theorem met_RequestOperations_more :
    (∀ s ∈ [imageAt (ab 0x1000 5), unmapped (ab 0x1000 5), ab 0x1000 5], IssuesForm s f12) ∧
    (∀ s ∈ [imageAt (ab 0x1000 5), unmapped (ab 0x1000 5), ab 0x1000 5], bankerHeld s 0 = false ∧ s.strike = 0 ∧
      outstanding (s.tile 0).mem .banker = [] ∧ s.banker.hasPending s.cyc = false ∧ s.banker.emul = none) ∧
    (areaFree (unmapped (ab 0x1000 5)) 0 0 0x1000 1024 = false ∧ areaFree (imageAt (ab 0x1000 5)) 0 0 0x1000 1024 = true ∧
      areaFree (ab 0x1000 5) 0 0 0x1000 1024 = true) ∧
    (match acquireLines 0 8 (ab 0x1000 5) 0x1000, acquireLines 0 8 (imageAt (ab 0x1000 5)) 0x1000 with
      | .error (_, c, _), .ok (_, b) => c != 0 && b.length == 1024
      | _, _ => false) = true ∧
    (let s := stalled (.record (.g 5)) (State.reset.modBk 0 fun b => { b with answer := some [0x77] })
     (s.tile 0).bk.stall = .record (.g 5) ∧ (s.tile 0).bk.answer = some [0x77]) ∧
    (∀ p ∈ [(drawing 77 0 true, true, true), (usePort (drawing 77 0 true) 1 0 0 3, true, false), (drawing 77 1 true, false, true),
        (drawing (2 ^ 32 - 16400) 0 true, true, true), (drawing 77 0 false, true, true)],
      (p.1.roleOf 1 ((p.1.plinth.recq.head?.map fun m => match m.op with
        | .rngblk _ _ _ d => d / 2 ^ 16 % 2 ^ 4
        | _ => 0).getD 0)).isBuffer = p.2.1 ∧ (p.1.port 1 0).serves p.1.cyc 4 = p.2.2 ∧ rqState p.1 5 = 3) ∧
    (rqFld (drawing (2 ^ 32 - 16401) 0 true) 5 0x38 32 32 ≤ 2 ^ 32 - 16401 ∧ 2 ^ 32 - 16401 < rqFld (drawing (2 ^ 32 - 16400) 0 true) 5 0x38 32 32) :=
  ⟨forms_of (by decide +kernel), by decide +kernel⟩

theorem met_VocabulariesAndTextEnginesAreManaged_more :
    IssuesForm (unmapped (ab 0x1000 0)) f12 ∧ IssuesForm (unsettled (ab 0x1000 0)) f12 ∧
    (areaFree (unmapped (ab 0x1000 0)) 0 0 0x1000 0x80 = false ∧ outstanding ((unmapped (ab 0x1000 0)).tile 0).mem .banker = [] ∧
      outstanding ((unsettled (ab 0x1000 0)).tile 0).mem .banker ≠ [] ∧ (srcB (unmapped (ab 0x1000 0)) f12).toNat = 0) :=
  ⟨form_of (by decide +kernel), form_of (by decide +kernel), by decide +kernel⟩

/-- A copy whose cut is written and that leaves for an eviction; one that a fault has stopped; one that no longer must leave. -/
def leavingCut (ph : CopyPhase) (ev : Bool) : State :=
  (snapping { cutting with writing := some cut7, leave := true, phase := ph }).modLaunch 0 1 fun l => { l with evicting := ev }

theorem met_CutsAreRecordedCompletedOrAbandoned_more :
    (∀ p ∈ [(CopyPhase.running, true, true), (.failing, true, true), (.running, false, false)],
      let s := leavingCut p.1 p.2.1
      let c : Copy := { cutting with writing := some cut7, leave := true, phase := p.1 }
      s.copy? c.ref = some c ∧ bankFault s c 7 = false ∧ c.leave = true ∧ mustLeave s c = p.2.2) := by decide +kernel

/-- A reservation is cleared; a held launch is cancelled while its sweep runs; a chain keeps its writes to other packages. -/
theorem met_TileRegisterWritesTakeEffect_more :
    (State.reset.reserved 0 0 = true ∧ chainIn State.reset 0 0 = false ∧ (0 : Word).toNat.testBit 0 = false) ∧
    (let s := (sweeping { started := true } {}).modCopy ⟨0, 1, 0⟩ fun c => { c with phase := .held true }
     anyHeld s 0 1 = true ∧ (sweepOf s 0 1).isSome = true) ∧
    (anyHeld heldCopy 0 1 = true ∧ sweepOf heldCopy 0 1 = none) ∧
    (let k := (chain 3 { remote := [(1, 2, true)], results := 4 }).chain 0 3
     k.en = false ∧ k.remote ≠ [] ∧ State.reset.reserved 0 0 = true ∧ ((chainReg 0 0x100 3).toNat / 2 ^ 16 % 2 ^ 16) % 32 = 0) := by decide +kernel

/-- Turns of the banker: a word that must be fetched through a walk, one in emulation and one past it, a pending trap in a stall, modes, a tile that
is not there; of an engine: a port that serves another, a chain on hold, a record begun. -/
theorem met_StepRunsTheDecodedInstruction_more :
    (∀ s ∈ [turn (.banker 0) (mapped (atWord.modBk 0 fun b => { b with pc := 0x12345678 })), turn (.banker 0) (emulates atWord),
        turn (.banker 0) ((traps (posted atWord)).modBk 0 fun b => { b with stall := .sbar 1 (.g 2) }), turn (.banker 0) (traps (posted atWord)),
        turn (.banker 0) (atWord.modBk 0 fun b => { b with mode := 1 }), turn (.banker 5000) .reset,
        turn (.engine 0 0) (usePort (chain 0 { c1 with done := 6 }) 0 0 0 9), turn (.engine 0 0) (chain 0 { c1 with hold := true }),
        turn (.engine 0 0) (chain 0 { c1 with run := .started, record := 0 })], (exactNow { s with agenda := [] }).isNone = true) ∧
    (let s := opened (turn (.banker 0) (mapped (atWord.modBk 0 fun b => { b with pc := 0x12345678 })))
     fetchWaits s 0 (s.tile 0).bk.pc = true ∧ (s.tile 0).bk.stall = .none ∧ (s.tile 0).bk.mode = 0 ∧ mayTakeTrap s 0 = false ∧
       (s.tile 0).bk.nextIssue ≤ s.cyc) ∧
    (let s := opened (turn (.banker 0) (emulates atWord))
     ((s.tile 0).bk.emul.map (·.ran)) = some true ∧ (s.tile 0).bk.hasPending s.cyc = false ∧ (s.tile 0).bk.mode = 0 ∧ (s.tile 0).bk.stall = .none) ∧
    (let s := opened (turn (.banker 0) ((traps (posted atWord)).modBk 0 fun b => { b with stall := .sbar 1 (.g 2) }))
     mayTakeTrap s 0 = true ∧ (s.tile 0).bk.stall ≠ .none) ∧
    (let s := opened (turn (.banker 0) (traps (posted atWord)))
     mayTakeTrap s 0 = true ∧ (s.tile 0).bk.stall = .none ∧ fetchWaits s 0 (s.tile 0).bk.pc = false) ∧
    ((opened (turn (.banker 0) (atWord.modBk 0 fun b => { b with mode := 1 }))).tile 0).bk.mode ≠ 0 ∧
    (opened (turn (.banker 5000) .reset)).tileOk 5000 = false ∧
    (let s := opened (turn (.engine 0 0) (usePort (chain 0 { c1 with done := 6 }) 0 0 0 9))
     (s.chain 0 0).run = .idle ∧ (s.port 0 0).serves s.cyc 1 = false) ∧
    (let s := opened (turn (.engine 0 0) (chain 0 { c1 with run := .started, record := 0 }))
     (s.chain 0 0).run ≠ .idle ∧ (decodeC (s.chain 0 0).record).isSome = true) := by decide +kernel

end Sys2Proof.Tests
end

section
/-!
SUPPORT. Bit fields: what a field, a forced field and a mask read as, bit by bit (spec/00_scope.md R1).
-/
namespace Sys2Proof.Machine

theorem fld_eq (w lo n : Nat) : fld w lo n = w / 2 ^ lo % 2 ^ n := by
  rw [fld, Nat.shiftRight_eq_div_pow]

theorem fld_low (w n : Nat) : fld w 0 n = w % 2 ^ n := by rw [fld_eq, Nat.pow_zero, Nat.div_one]

theorem testBit_fld (w lo n i : Nat) : (fld w lo n).testBit i = (decide (i < n) && w.testBit (lo + i)) := by
  rw [fld, Nat.testBit_mod_two_pow, Nat.testBit_shiftRight]

theorem bitOf_eq_testBit (w i : Nat) : bitOf w i = w.testBit i := by
  rw [bitOf, fld_eq, Nat.testBit_eq_decide_div_mod_eq, Nat.pow_one]
  rfl

theorem natOfBits_lt (n : Nat) (f : Nat → Bool) : natOfBits n f < 2 ^ n := by
  induction n with
  | zero => exact Nat.one_pos
  | succ n ih => rw [natOfBits, Nat.pow_succ]; cases f n <;> simp [b2n] <;> omega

=-=-=

- **Work required**
In the listing above, find the line with "(drawing (2 ^ 32 - 16400) 0 true, true, true), (drawing" and the line with "rqState p.1 5 = 3) ∧", then reproduce both and every line between them exactly.

- **Response to the task**
        (drawing (2 ^ 32 - 16400) 0 true, true, true), (drawing 77 0 false, true, true)],
      (p.1.roleOf 1 ((p.1.plinth.recq.head?.map fun m => match m.op with
        | .rngblk _ _ _ d => d / 2 ^ 16 % 2 ^ 4
        | _ => 0).getD 0)).isBuffer = p.2.1 ∧ (p.1.port 1 0).serves p.1.cyc 4 = p.2.2 ∧ rqState p.1 5 = 3) ∧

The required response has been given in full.